-- ==== Sys2Proof/Proofs/Steps.lean ====
section
/-! PROOFS. Every command answers a next state, so the waiting commands all run, and the byte memories stay canonical (R107, R539, R564); and the state after reset. -/

namespace Sys2Proof.Machine

/-- No command faults or refuses: its meaning is a next state (log entry 2). -/
theorem exec_answers (c : Instr) (s : State) : ∃ t, exec c s = .next t := by
  cases c <;> exact ⟨_, rfl⟩

/-- A command leaves the queue of waiting commands alone. -/
theorem exec_pending {c : Instr} {s t : State} (h : exec c s = .next t) : t.pending = s.pending :=
  (exec_kept_le h).pending

/-- Settles O4: each command answers, and the queue is of the kept part. -/
theorem everyCommandAnswersANextState : Obligations.EveryCommandAnswersANextState := by
  intro c s
  obtain ⟨t, h⟩ := exec_answers c s
  exact ⟨t, h, exec_pending h⟩

/-- A step of a waiting command answers a state with one command less. -/
theorem step_cons {c : Instr} {rest : List Instr} {s : State} (h : s.pending = c :: rest) :
    ∃ t, step s = .next t ∧ t.pending = rest := by
  obtain ⟨t, ht⟩ := exec_answers c { s with pending := rest }
  exact ⟨t, by simp only [step, h, ht], exec_pending ht⟩

theorem runs_pending (l : List Instr) (s : State) (h : s.pending = l) : ∃ t, Runs l.length s t ∧ t.pending = [] := by
  induction l generalizing s with
  | nil => exact ⟨s, rfl, h⟩
  | cons c rest ih =>
    obtain ⟨u, hstep, hu⟩ := step_cons h
    obtain ⟨t, hruns, ht⟩ := ih u hu
    exact ⟨t, ⟨u, hstep, hruns⟩, ht⟩

/-- Settles O5, by induction on the queue: each step takes one command off it. -/
theorem waitingCommandsAllRun : Obligations.WaitingCommandsAllRun :=
  fun s => runs_pending s.pending s rfl

/-- The byte memories are of the kept part, and a step keeps each canonical. -/
theorem State.memoryOk_iff (s : State) : s.MemoryOk = true ↔
    Memory.wf 0xFF s.kept.flash = true ∧ Memory.wf 0 s.kept.rcvBuf = true ∧ Memory.wf 0 s.kept.ddr = true := by
  simp only [State.MemoryOk, State.kept, Bool.and_eq_true, and_assoc]

/-- Settles O3: the three memories move as `Kept.le` says. -/
theorem everyStepKeepsTheMemoriesCanonical : Obligations.EveryStepKeepsTheMemoriesCanonical := by
  intro s t hs h
  have hle := step_kept_le h
  obtain ⟨hflash, hbuf, hddr⟩ := s.memoryOk_iff.mp hs
  exact t.memoryOk_iff.mpr ⟨hle.flash hflash, hle.rcvBuf hbuf, hle.ddr hddr⟩

/-- Settles O1: each clause is a branch of `step` or of the decoder. -/
theorem stepRunsTheFrontCommand : Obligations.StepRunsTheFrontCommand := by
  refine ⟨fun c rest s => rfl, fun s h => ?_, fun s nbits w => ⟨rfl, rfl⟩⟩
  simp only [step, h]

/-- Settles O2: every table is empty after reset, so each entry shows its default, and the other fields are given. -/
theorem resetLeavesTheResetValues : Obligations.ResetLeavesTheResetValues := by
  refine ⟨rfl, rfl, rfl, rfl, rfl, rfl, rfl, rfl, rfl, rfl, rfl, fun _ => ⟨rfl, rfl, rfl, rfl⟩, fun _ => ⟨rfl, rfl⟩, rfl, rfl, rfl,
    fun _ => ⟨rfl, rfl, rfl⟩, fun _ => ⟨rfl, rfl⟩, fun _ _ => ⟨rfl, rfl, rfl, rfl⟩, fun _ => ⟨rfl, rfl, rfl⟩, fun _ => ⟨rfl, rfl⟩,
    fun _ => rfl, rfl, rfl, rfl, rfl, fun _ => ⟨rfl, rfl⟩, rfl, rfl, rfl, rfl⟩

end Sys2Proof.Machine
end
________________________
WHAT TO WORK ON :: Only a number is wanted here: the count of lines in the listing above holding the string "after".

SOLUTION FOR THIS TASK :: 2